AS, a polygenic disorder, is one of the most common forms of inflammatory arthritis, predominantly affecting the axial skeleton and sometimes involving various other organs like the eyes, gastrointestinal tract; significantly diminishing the quality of life for those affected. Hence, we investigate the role of the second most common gene, ERAP1 (Endoplasmic Reticulum Aminopeptidase 1), known to be associated with AS, in our sample set. We identified variants in the ERAP1 gene and attempted to delineate the haplotypes in the AS-positive samples, focusing on eight widely studied variant sites. Alongside the wild type, we observed the prevalence of four different haplotypes - EPIMKDRE, EPIVKNQE, EPMMKDRE and ERIMKDRE (Table 5).
Methods
Study subjects and data generation
Objective of this study was to discern the genetic variants with potential implications in clinical phenotypes and diseases in populations with strong founder events. We selected four populations, which were reported to have high IBD scores and also have a huge census size of above or nearly 1 million individuals5. For the study, we collected samples of 101 individuals from the Kalinga population of Andhra Pradesh, 92 from the Kallars of Tamil Nadu, 66 from the Reddy group of Andhra Pradesh, and 94 from the Yadavs of Pondicherry (now Puducherry). To the best of our knowledge, all participants were in good health. Blood samples were collected from the volunteers and DNA was isolated using the phenol-chloroform method 19. Whole exome sequencing libraries were prepared using the TruSeq Exome library preparation kit and sequencing was performed on the Illumina Novaseq 6000. The paired-end sequencing was done to target a vertical coverage of 100X.

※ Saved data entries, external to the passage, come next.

/-- AUTOBAUD_CANDIDATE_END (R394): success after 2 frames without an error; an error, or TMO ms from the candidate's start, ends
it. An end that has not come about changes nothing. -/
def execAutobaudCandidateEnd (c : Fin 8) (pass : Bool) (s : State) : Outcome :=
  let v := s.canAt c
  if !s.canRuns ∨ s.canState c ≠ 7 then .next s
  else if v.abErr then .next (if pass then s else s.abFail c)
  else if 2 ≤ v.abFrames then .next (if pass then s.abPass c else s)
  else if pass then .next s
  else s.atTick (v.abStart + s.fld (canPg c) R.CAN.AB.TMO * 100000) fun s => s.abFail c

/-- RECOVER (R388): refused outside BUSOFF. -/
def execRecover (c : Fin 8) (s : State) : Outcome :=
  let pg := canPg c
  if !s.canRuns then .next s else if s.locked pg ∨ s.canState c ≠ 5 then .next (s.refuse pg)
  else .next ((s.ok pg).setCan c { s.canAt c with boRec := true })

/-- BUS_OFF_RECOVERY_START (R388): with BOAUTO, BODLY ms after the entry to BUSOFF. -/
def execBusOffRecoveryStart (c : Fin 8) (s : State) : Outcome :=
  let pg := canPg c
  if s.canRuns ∧ s.canState c = 5 ∧ s.bit pg R.CAN.MODE.BOAUTO ∧ !(s.canAt c).boRec then
    s.atTick ((s.canAt c).boTick + s.fld pg R.CAN.RETRY.BODLY * 100000) fun s =>
      s.setCan c { s.canAt c with boRec := true }
  else .next s

/-- BUS_OFF_RECOVERY_COMPLETE (R380, R388): ACTIVE with TEC = REC = 0. -/
def execBusOffRecoveryComplete (c : Fin 8) (s : State) : Outcome :=
  let pg := canPg c
  if s.canRuns ∧ s.canState c = 5 ∧ (s.canAt c).boRec then
    let s := s.setCan c { s.canAt c with boRec := false, trxOff := false }
    let s := (s.setFld pg R.CAN.ECNT.TEC 0).setFld pg R.CAN.ECNT.REC 0
    .next (s.setCanState c 3)
  else .next s

/-- What follows the end of a frame in progress: a STOP or disable that waited, or a changed timing (R380, R397). -/
def State.canFrameEnd (s : State) (c : Nat) : State :=
  let v := s.canAt c
  if (s.txActive c).isSome then (s.setCan c { v with rx := false, rxPast := false, rxXl := false }).canShow c
  else
    let s := s.setCan c { v with cfgPend := false, rx := false, rxPast := false, rxXl := false }
    match v.stop with
    | some off => s.canHalt c off
    | none => if v.cfgPend ∧ (s.canState c = 3 ∨ s.canState c = 4) then s.setCanState c 2 else s.canShow c

/-- The bus has been idle for 11 bits: a frame that was in progress is over (R380). -/
def State.canIdle (s : State) (c : Nat) : State :=
  let v := s.canAt c
  if (s.txActive c).isNone && (v.rx || v.stop.isSome || v.cfgPend) then s.canFrameEnd c else s

/-- BUS_INTEGRATION (R380): SYNC ends in ACTIVE, or in PASSIVE by the counters. (PRESUMED: log entry 44.) -/
def execBusIntegration (c : Fin 8) (s : State) : Outcome :=
  let s := if s.canRuns ∧ s.canState c = 2 then s.canIdle c else s
  if s.canRuns ∧ s.canState c = 2 then
    .next (((s.setCan c { s.canAt c with trxOff := false }).setCanState c 3).canErrState c)
  else .next s

/-- REQ (R383, R420, R423): the slot becomes PENDING with its record read; a bad record completes at once. A request is a
local wake inside the sleep window. -/
def execReq (c : Fin 8) (t : Fin 16) (s : State) : Outcome :=
  let pg := canPg c
  let st := s.txSt c t
  if !s.canRuns then .next s else if s.locked pg ∨ s.canState c = 0 ∨ st = 1 ∨ st = 2 ∨ s.nmSlot c t then .next (s.refuse pg)
  else
    let s := s.ok pg
    let v := s.canAt c
    let a := s.fld pg (R.TXS.ADDR.ADDR t) * 4
    let s := s.setCan c { v with reqSeq := v.reqSeq + 1 }
    let s := s.setTx c t { addr := a, seq := v.reqSeq }
    let s := (s.setFld pg (R.TXS.STAT.ATT t) 0).setFld pg (R.TXS.STAT.CXLATE t) 0
    let s := s.setFld pg (R.TXS.STAT.ST t) 1
    let s := s.hwRead a 24
    let s := if s.recOk c a then s.nmEval else s.txDone c t 6
    .next (s.localWake none)

/-- CANCEL (R386, R420). -/
def execCanCancel (c : Fin 8) (t : Fin 16) (s : State) : Outcome :=
  let pg := canPg c
  let st := s.txSt c t
  if !s.canRuns then .next s else if s.locked pg ∨ s.nmSlot c t then .next (s.refuse pg)
  else if st = 1 then .next ((s.ok pg).txDone c t 4)
  else if st = 2 then .next ((s.ok pg).setTx c t { s.txAt c t with cxl := true })
  else .next (s.refuse pg)

/-! ## Transmission -/

/-- The arbitration field of a frame as a number, the lower winning: the 11 identifier bits, RTR or SRR, IDE, the further 18
bits of an Extended identifier, and its RTR (R384). (PRESUMED: log entry 44.) -/
def arbKey (f : CanFrame) : Nat :=
  let rtr := if f.rtr then 1 else 0
  if f.ide then f.id / 2 ^ 18 * 2 ^ 21 + 2 ^ 20 + 2 ^ 19 + f.id % 2 ^ 18 * 2 + rtr
  else f.id % 2 ^ 11 * 2 ^ 21 + rtr * 2 ^ 20

/-- The slot chosen at a selection point (R384). -/
def State.txChoice (s : State) (c : Nat) : Option Nat :=
  let key := fun t => if s.bit (canPg c) R.CAN.MODE.TXPRI then (s.txAt c t).seq else arbKey (s.txFrame c t)
  (List.range 16).foldl (fun best t =>
    if s.txSt c t ≠ 1 then best
    else match best with
      | none => some t
      | some b => if key t < key b then some t else best) none

/-- SELECTION_POINT (R384): any frame on the bus is over, and the controller chooses a PENDING slot. Inside the sleep window a
controller of a sleep bus starts no attempt (R423); eleven recessive bits have passed, so a transmitter that had turned off is on
again (R395). (DEDUCED: log entry 45.) -/
def execSelectionPoint (c : Fin 8) (s : State) : Outcome :=
  let s := if s.canRuns then s.canIdle c else s
  if s.canLive c ∧ (s.txActive c).isNone then
    let s := s.setCan c { s.canAt c with trxOff := false }
    if s.nmState = 2 ∧ s.sleepCan c then .next s
    else match s.txChoice c with
      | some t => .next ((s.setFld (canPg c) (R.TXS.STAT.ST t) 2).canShow c)
      | none => .next s
  else .next s

/-- An attempt of slot `t` ends without success (R385, R386): cancelled when marked, FAILED by SSHOT or RTLIM, else PENDING. -/
def State.txFail (s : State) (c t : Nat) (err : Bool) : State :=
  let pg := canPg c
  let v := s.txAt c t
  let errs := if err then v.errs + 1 else v.errs
  let lim := s.fld pg R.CAN.RETRY.RTLIM
  let s := s.setTx c t { v with errs := errs, cxl := false }
  if v.cxl ∨ (t = 15 ∧ s.nmStale c) then s.txDone c t 4
  else if s.bit pg R.CAN.RETRY.SSHOT ∨ (err ∧ lim ≠ 0 ∧ lim ≤ errs) then s.txDone c t 5
  else (s.setFld pg (R.TXS.STAT.ST t) 1).canShow c

/-- The count of ACK-less attempts is reset (R389). -/
def State.canHeard (s : State) (c : Nat) : State :=
  (s.setCan c { s.canAt c with ackless := 0 }).setBit (canPg c) R.CAN.STAT.ALONE false

/-- One ACK-less attempt more (R389). -/
def State.canAckless (s : State) (c : Nat) : State :=
  let pg := canPg c
  let n := (s.canAt c).ackless + 1
  let s := (s.setCan c { s.canAt c with ackless := n }).count pg 4
  if s.fld pg R.CAN.RETRY.ALONETH ≤ n ∧ !s.bit pg R.CAN.STAT.ALONE then (s.setBit pg R.CAN.STAT.ALONE true).detect pg 3 else s

/-- TB of the SOF and the attempts are written back into a record (R382, R385, R386). -/
def State.txBack (s : State) (a sof att : Nat) (late : Bool) : State :=
  let w5 := s.sramWord (a + 20)
  let w5 := w5 - bits w5 16 16 * 2 ^ 16 - bits w5 15 8 * 2 ^ 8 + (if late then 2 ^ 16 else 0) + att % 256 * 2 ^ 8
  let s := s.sramWrite (a + 12) (leBytes 8 sof)
  s.sramWrite (a + 20) (leBytes 4 w5)

/-! ## Reception -/

/-- A filter element matches a frame (R390). -/
def State.feMatch (s : State) (c : Nat) (f : CanFrame) (e : Nat) : Bool :=
  let pg := canPg c
  s.bit pg (R.FE.ID.EN e) && (s.fld pg (R.FE.ACT.FMTS e)).testBit f.fmt &&
    (s.bit pg (R.FE.ID.IDE e) == (f.ide && f.fmt ≠ 2)) &&
    (Nat.xor f.id (s.fld pg (R.FE.ID.ID e))) &&& s.fld pg (R.FE.MASK.MASK e) == 0 &&
    (!s.bit pg (R.FE.ACT.VCEN e) || (f.fmt = 2 && s.fld pg (R.FE.ACT.VCID e) = f.vcid))

/-- The words of a stored record (R382, R391). -/
def recBytes (f : CanFrame) (sof room elem : Nat) (unmatched : Bool) : List Byte :=
  let b := fun (x : Bool) (k : Nat) => if x then 2 ^ k else 0
  let w0 := f.fmt % 4 * 2 ^ 30 + b (f.ide && f.fmt ≠ 2) 29 + f.id % 2 ^ 29
  let w1 := b (f.rtr && f.fmt = 0) 31 + b (f.brs && f.fmt = 1) 30 + b f.esi 29 + b (f.sec && f.fmt = 2) 28 +
    (if f.fmt = 2 then f.sdt % 256 * 2 ^ 20 + f.vcid % 256 * 2 ^ 12 else 0) + f.len % 4096
  let w2 := if f.fmt = 2 then f.af.toNat else 0
  let w5 := b (decide (room < f.data.length)) 8 + b unmatched 6 + elem % 64
  let data := f.data.take room
  leBytes 4 w0 ++ leBytes 4 w1 ++ leBytes 4 w2 ++ leBytes 8 sof ++ leBytes 4 w5 ++
    data ++ List.replicate ((4 - data.length % 4) % 4) 0

/-- Store a frame in a FIFO (R391). -/
def State.rxStore (s : State) (c q : Nat) (f : CanFrame) (sof elem : Nat) (unmatched : Bool) : State :=
  let pg := canPg c
  let n := s.fld pg (R.RXF.CFG.NREC q)
  let put := s.fld pg (R.RXF.IDX.PUT q)
  let sz := s.fld pg (R.RXF.CFG.SZ q)
  if n < 2 ∨ (put + 1) % n = s.fld pg (R.RXF.IDX.GET q) then (s.detect pg (4 + q)).count pg 2
  else
    let s := s.sramWrite (s.fld pg (R.RXF.BASE.ADDR q) * 32 + put * sz * 32) (recBytes f sof (sz * 32 - 24) elem unmatched)
    let s := (s.setFld pg (R.RXF.IDX.PUT q) ((put + 1) % n)).count pg 1
    if s.bit pg (R.RXF.CFG.IEN q) then
      (s.setReg pg R.CAN.RXEV.F.off (s.reg pg R.CAN.RXEV.F.off ||| (1 <<< q))).post (176 + c)
    else s

/-- Storage by the lowest matching element with a destination, or by NOMATCH (R391). -/
def State.rxSort (s : State) (c : Nat) (f : CanFrame) (sof : Nat) : State :=
  let pg := canPg c
  match (List.range 64).find? fun e => s.feMatch c f e && s.fld pg (R.FE.ACT.DEST e) != 0 with
  | some e =>
    let d := s.fld pg (R.FE.ACT.DEST e)
    if d = 3 then s else s.rxStore c (d - 1) f sof e false
  | none =>
    let m := R.CAN.MODE.NOMATCH.get (s.canMode c)
    if m = 1 ∨ m = 2 then s.rxStore c (m - 1) f sof 0 true else s

/-- The hits of a frame of the elements that `p` admits leave for the clause fabric (R390, R392). -/
def State.rxHits (s : State) (c : Nat) (f : CanFrame) (p : Nat → Bool) : State :=
  (((List.range 64).filter fun e => s.feMatch c f e && p e).map fun e => 0x200 + 0x40 * c + e).foldl (fun t u => t.pulse Island.net.index u) s

/-- The kind and node of an NM frame (R418). -/
def State.nmKindOf (s : State) (f : CanFrame) : Option Nat :=
  let base := s.fld nmPg R.NM.CFG.NMID
  match f.data with
  | [k, _] => if f.fmt = 0 ∧ !f.ide ∧ !f.rtr ∧ base ≤ f.id ∧ f.id ≤ base + 63 ∧ 1 ≤ k.toNat ∧ k.toNat ≤ 3
      then some k.toNat else none
  | _ => none

/-- A protocol exception (R377): bus integration, no error, counted. -/
def State.canPex (s : State) (c : Nat) : State :=
  let s := ((s.detect (canPg c) 7).count (canPg c) 7).canFrameEnd c
  if s.canState c = 3 ∨ s.canState c = 4 then s.setCanState c 2 else s

/-- PROTOCOL_EXCEPTION (R377). -/
def execProtocolException (c : Fin 8) (s : State) : Outcome := if s.canHears c then .next (s.canPex c) else .next s

/-- The SOF of another node's frame has been received (R380). -/
def State.rxSof (s : State) (c : Nat) : State := (s.setCan c { s.canAt c with rx := true }).canShow c

/-- The arbitration field of a frame has been received (R390): the hits of the early elements. -/
def State.rxArb (s : State) (c : Nat) (f : CanFrame) : State :=
  ((s.rxHits c f fun e => s.bit (canPg c) (R.FE.ACT.EARLY e)).setCan c
    { s.canAt c with rx := true, rxPast := true, rxXl := f.fmt = 2 }).canShow c

/-- A frame has become valid for a receiver (R387, R389-R392, R394, R421, R426): hits, storage, the error counter, the ACK-less
count, and what the sleep procedure takes from it. -/
def State.rxGood (s : State) (c : Nat) (f : CanFrame) (sof : Nat) : State :=
  let pg := canPg c
  let s := s.rxHits c f fun e => !s.bit pg (R.FE.ACT.EARLY e)
  let rec' := s.fld pg R.CAN.ECNT.REC
  let s := if s.safe ∨ s.canState c = 6 ∨ s.canState c = 7 then s
    else (s.setFld pg R.CAN.ECNT.REC (if 127 < rec' then 120 else rec' - 1)).canErrState c
  let s := (s.canHeard c).rxSort c f sof
  let s := if s.tb ≤ (s.canAt c).abStart + s.fld pg R.CAN.AB.TMO * 100000 then
      s.setCan c { s.canAt c with abFrames := (s.canAt c).abFrames + 1 } else s
  let s := if s.sleepCan c ∧ s.nmKindOf f = some 1 then { s with nm := { s.nm with lastKa := s.tb } } else s
  let s := if s.sleepCan c ∧ (s.nmKindOf f = some 2 ∨ s.nmKindOf f = some 3) then s else s.windowWake (.can (Fin.ofNat 8 c))
  (s.nmValid c).canFrameEnd c

/-! ## Wake-up frames in PARK (R396) -/

/-- The transceiver of a bus decodes frames in PARK: wake mode 2 (R396). -/
def State.canDecodes (s : State) (c : Nat) : Bool := s.power = .park && s.fld (canPg c) R.WAKE.CFG.WMODE = 2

To have a whole genome representation for our study on clinically relevant variants, we genotyped a subset of 96 individuals (24 from each population group) for 700,604 variant sites on Infinium Global Screening Array-Multi Disease (GSA-MD v3.0) array. From each of the population, 24 random unrelated samples were selected and processed for GSA. This array was chosen for its relevant and curated clinical research markers from ClinVar and multi-ethnic exonic content from ExAC database or other published GWAS studies.
Variant calling, filtering and quality metrics
Following basic quality control checks, adapter trimming was performed using Cutadapt v2.8. Alignment of the sequencing data to the human reference genome (build GRCh38) was performed using DRAGEN v3.9.3 to generate individual GVCF (genomic variant call format) files followed by joint genotyping to generate a single multi-sample VCF (variant call format) file for each population groups. An additional step of Variant recalibration was carried out using Genome Analysis Toolkit (GATK v4.4.0.0) by standard quality filters. We achieved a mean coverage of ∼99X on target regions for all the samples (Supplementary Table 8).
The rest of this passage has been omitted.